[Study material]:
=== Begin Enclosure ===

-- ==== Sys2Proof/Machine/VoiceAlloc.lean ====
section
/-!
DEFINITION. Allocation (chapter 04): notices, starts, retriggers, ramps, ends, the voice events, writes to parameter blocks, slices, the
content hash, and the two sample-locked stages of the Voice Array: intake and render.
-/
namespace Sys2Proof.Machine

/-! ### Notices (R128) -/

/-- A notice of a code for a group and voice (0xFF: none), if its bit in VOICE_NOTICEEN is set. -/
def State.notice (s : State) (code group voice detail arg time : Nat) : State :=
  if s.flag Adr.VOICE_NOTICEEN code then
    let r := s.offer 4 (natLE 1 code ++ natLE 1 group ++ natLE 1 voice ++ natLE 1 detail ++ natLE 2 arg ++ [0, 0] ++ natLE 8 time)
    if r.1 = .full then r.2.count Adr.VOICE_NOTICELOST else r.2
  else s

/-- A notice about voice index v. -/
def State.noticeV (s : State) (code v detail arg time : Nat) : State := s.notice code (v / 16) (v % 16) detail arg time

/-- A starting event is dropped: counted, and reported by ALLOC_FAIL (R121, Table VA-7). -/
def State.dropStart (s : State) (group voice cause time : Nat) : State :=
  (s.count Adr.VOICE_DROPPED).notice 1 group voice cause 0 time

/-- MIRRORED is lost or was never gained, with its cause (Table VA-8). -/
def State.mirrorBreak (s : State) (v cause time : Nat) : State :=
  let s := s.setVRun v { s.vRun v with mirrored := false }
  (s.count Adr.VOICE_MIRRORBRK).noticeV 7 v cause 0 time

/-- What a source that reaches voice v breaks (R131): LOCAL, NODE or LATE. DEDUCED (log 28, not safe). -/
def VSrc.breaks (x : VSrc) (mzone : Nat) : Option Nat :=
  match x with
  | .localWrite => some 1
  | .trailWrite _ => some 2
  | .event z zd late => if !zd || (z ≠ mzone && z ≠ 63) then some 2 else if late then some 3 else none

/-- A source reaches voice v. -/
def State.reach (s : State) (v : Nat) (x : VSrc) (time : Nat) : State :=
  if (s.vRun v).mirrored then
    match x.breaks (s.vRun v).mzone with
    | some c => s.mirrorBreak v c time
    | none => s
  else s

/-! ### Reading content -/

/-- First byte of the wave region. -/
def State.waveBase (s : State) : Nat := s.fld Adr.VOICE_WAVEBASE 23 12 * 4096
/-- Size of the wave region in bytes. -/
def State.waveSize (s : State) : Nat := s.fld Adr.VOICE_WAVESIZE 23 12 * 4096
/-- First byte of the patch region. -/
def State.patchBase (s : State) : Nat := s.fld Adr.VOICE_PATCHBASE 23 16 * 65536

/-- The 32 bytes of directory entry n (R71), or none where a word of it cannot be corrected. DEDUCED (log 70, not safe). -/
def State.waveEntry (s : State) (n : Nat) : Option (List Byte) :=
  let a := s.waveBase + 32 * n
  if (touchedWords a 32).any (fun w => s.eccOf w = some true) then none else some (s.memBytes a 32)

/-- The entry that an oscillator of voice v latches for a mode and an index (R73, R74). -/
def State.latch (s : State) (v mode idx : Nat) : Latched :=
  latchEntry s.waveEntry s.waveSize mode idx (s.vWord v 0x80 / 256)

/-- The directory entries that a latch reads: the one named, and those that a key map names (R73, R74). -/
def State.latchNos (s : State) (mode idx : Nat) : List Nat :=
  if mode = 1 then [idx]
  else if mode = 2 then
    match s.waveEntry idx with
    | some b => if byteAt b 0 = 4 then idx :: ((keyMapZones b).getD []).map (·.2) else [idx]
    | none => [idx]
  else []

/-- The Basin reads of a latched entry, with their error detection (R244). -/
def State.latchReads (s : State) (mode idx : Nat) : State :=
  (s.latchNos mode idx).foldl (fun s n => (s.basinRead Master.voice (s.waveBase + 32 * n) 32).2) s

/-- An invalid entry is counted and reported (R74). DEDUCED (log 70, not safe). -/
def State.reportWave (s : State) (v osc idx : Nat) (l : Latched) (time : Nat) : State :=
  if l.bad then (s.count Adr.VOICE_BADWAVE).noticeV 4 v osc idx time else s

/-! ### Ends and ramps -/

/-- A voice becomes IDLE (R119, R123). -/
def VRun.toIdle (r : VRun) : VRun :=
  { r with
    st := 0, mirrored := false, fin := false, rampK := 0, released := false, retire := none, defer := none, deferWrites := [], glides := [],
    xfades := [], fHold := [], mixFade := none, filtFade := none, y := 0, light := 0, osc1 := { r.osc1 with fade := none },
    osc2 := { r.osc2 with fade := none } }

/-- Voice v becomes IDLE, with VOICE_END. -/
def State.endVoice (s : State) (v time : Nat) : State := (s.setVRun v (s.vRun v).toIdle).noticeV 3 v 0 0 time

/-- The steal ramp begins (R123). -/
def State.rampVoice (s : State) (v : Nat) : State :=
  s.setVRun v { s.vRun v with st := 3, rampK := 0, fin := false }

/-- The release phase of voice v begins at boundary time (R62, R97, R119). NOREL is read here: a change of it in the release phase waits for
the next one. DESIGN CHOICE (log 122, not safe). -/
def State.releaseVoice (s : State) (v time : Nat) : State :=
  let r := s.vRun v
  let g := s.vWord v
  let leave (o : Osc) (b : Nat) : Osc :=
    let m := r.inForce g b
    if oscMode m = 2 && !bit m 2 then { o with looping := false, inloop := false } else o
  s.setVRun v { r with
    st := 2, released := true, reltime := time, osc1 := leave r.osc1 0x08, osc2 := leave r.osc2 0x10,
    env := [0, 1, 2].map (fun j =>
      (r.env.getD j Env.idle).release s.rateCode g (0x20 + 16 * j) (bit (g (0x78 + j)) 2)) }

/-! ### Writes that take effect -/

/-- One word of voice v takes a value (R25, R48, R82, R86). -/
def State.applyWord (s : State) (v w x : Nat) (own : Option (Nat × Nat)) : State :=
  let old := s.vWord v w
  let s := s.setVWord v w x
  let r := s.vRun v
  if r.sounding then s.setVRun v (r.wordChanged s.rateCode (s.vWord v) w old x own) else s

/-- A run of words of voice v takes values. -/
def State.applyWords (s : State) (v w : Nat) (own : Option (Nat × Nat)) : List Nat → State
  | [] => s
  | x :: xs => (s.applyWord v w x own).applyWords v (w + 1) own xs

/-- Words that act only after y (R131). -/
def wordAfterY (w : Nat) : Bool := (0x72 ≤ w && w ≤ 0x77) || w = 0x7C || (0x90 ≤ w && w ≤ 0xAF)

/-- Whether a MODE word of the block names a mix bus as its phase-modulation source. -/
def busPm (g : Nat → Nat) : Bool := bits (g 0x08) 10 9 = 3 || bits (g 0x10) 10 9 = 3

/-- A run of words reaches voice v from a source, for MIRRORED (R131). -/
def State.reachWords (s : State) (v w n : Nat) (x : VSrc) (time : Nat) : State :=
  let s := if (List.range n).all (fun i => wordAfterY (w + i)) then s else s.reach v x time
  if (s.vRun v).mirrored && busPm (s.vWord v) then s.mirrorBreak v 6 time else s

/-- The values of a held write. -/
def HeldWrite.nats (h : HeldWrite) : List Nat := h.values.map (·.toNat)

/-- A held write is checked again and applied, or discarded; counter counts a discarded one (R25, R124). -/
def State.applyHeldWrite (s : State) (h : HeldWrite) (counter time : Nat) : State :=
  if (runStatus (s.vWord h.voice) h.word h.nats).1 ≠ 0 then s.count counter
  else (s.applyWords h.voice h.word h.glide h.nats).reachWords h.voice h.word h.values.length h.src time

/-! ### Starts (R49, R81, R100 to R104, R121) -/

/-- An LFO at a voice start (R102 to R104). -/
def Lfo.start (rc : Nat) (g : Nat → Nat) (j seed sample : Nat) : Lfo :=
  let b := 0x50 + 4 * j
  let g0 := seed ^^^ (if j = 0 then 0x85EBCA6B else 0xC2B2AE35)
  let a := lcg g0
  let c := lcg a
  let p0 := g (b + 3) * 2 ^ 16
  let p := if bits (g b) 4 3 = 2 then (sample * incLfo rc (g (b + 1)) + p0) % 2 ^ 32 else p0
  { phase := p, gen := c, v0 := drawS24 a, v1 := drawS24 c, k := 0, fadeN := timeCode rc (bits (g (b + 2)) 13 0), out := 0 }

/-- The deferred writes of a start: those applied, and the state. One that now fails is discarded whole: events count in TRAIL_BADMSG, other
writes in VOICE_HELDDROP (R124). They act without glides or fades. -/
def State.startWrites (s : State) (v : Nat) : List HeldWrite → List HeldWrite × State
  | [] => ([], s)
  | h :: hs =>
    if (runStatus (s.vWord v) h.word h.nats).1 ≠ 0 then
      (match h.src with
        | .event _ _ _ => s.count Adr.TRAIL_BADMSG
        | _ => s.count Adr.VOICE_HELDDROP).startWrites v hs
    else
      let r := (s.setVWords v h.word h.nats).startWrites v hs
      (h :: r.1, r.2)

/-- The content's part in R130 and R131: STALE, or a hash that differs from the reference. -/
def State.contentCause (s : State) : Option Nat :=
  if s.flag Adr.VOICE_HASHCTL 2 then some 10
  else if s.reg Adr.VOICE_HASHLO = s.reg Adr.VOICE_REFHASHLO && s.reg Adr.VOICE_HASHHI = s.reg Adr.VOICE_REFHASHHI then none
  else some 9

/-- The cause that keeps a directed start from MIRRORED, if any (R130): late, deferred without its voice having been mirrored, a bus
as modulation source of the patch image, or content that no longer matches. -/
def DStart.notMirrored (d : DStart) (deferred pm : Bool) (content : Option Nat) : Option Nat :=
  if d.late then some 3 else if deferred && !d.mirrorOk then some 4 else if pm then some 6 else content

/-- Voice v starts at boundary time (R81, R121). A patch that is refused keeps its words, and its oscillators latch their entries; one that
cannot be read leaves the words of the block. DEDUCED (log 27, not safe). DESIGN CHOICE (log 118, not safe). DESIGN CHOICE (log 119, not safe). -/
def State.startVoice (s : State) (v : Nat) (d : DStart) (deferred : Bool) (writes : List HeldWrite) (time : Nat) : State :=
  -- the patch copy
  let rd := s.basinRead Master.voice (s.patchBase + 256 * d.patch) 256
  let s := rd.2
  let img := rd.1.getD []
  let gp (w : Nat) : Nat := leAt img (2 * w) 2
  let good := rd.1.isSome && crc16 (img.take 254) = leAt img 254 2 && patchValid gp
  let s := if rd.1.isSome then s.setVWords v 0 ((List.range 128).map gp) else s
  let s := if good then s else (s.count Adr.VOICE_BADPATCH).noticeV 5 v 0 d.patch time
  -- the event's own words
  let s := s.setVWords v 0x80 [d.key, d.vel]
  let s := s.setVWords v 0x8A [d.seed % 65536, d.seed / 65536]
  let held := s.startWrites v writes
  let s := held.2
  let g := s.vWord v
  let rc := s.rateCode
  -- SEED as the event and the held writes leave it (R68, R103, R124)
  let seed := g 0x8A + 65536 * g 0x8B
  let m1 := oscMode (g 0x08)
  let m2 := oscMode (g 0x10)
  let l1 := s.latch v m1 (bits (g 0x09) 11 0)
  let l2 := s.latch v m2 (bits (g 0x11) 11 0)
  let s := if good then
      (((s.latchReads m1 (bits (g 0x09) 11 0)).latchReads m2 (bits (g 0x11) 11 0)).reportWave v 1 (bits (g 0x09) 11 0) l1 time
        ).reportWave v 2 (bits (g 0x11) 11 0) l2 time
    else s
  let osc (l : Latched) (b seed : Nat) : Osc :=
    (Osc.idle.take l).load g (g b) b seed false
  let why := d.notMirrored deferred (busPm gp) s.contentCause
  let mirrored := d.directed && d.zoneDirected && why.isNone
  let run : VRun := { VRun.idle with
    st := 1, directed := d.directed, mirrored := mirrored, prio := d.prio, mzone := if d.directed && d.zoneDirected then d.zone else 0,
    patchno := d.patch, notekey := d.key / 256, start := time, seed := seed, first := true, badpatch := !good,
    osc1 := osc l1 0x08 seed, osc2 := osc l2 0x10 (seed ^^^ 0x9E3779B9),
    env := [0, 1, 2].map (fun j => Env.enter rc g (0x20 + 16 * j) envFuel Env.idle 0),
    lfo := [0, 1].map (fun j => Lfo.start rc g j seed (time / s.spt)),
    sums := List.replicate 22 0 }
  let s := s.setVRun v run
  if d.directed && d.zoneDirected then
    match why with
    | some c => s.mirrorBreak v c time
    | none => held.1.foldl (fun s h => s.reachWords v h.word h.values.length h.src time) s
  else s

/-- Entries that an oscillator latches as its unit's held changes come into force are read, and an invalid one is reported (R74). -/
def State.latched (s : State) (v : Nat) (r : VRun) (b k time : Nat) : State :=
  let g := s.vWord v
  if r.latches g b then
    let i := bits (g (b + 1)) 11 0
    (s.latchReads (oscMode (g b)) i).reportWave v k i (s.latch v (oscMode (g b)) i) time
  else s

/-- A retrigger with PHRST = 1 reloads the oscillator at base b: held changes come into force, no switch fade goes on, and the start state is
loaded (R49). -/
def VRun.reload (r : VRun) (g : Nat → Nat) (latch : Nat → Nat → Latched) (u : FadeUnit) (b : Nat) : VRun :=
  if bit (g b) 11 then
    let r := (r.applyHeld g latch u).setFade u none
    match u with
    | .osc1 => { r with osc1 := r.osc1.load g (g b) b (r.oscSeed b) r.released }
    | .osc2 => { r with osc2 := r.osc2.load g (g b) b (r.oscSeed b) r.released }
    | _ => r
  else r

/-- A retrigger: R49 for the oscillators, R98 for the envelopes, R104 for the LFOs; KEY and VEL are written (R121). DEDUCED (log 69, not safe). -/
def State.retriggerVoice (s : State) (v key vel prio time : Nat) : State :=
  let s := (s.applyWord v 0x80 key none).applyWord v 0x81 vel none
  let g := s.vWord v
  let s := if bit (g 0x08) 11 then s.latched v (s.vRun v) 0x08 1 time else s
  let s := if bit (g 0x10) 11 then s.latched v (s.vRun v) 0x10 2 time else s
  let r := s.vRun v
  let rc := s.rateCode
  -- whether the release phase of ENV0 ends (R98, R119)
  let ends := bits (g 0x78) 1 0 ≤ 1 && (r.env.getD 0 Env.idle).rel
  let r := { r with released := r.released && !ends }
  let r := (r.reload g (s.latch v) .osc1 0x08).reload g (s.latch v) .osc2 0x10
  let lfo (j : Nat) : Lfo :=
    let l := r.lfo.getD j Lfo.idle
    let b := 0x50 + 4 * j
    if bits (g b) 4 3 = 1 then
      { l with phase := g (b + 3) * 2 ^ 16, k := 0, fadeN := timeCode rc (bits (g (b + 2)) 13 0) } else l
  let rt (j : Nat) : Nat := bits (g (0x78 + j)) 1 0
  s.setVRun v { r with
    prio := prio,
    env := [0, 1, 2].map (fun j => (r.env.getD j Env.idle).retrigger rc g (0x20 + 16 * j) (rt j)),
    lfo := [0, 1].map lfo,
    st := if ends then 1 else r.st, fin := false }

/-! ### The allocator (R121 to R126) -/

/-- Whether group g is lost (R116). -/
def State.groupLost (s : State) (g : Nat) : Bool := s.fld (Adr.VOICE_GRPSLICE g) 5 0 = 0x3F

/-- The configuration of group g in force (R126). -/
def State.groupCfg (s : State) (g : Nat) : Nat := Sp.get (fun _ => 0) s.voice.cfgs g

=== End Enclosure ===

[Work item]: Using the records above, copy each line that contains "busPm".

[Response area]:
def busPm (g : Nat → Nat) : Bool := bits (g 0x08) 10 9 = 3 || bits (g 0x10) 10 9 = 3
  if (s.vRun v).mirrored && busPm (s.vWord v) then s.mirrorBreak v 6 time else s
  let why := d.notMirrored deferred (busPm gp) s.contentCause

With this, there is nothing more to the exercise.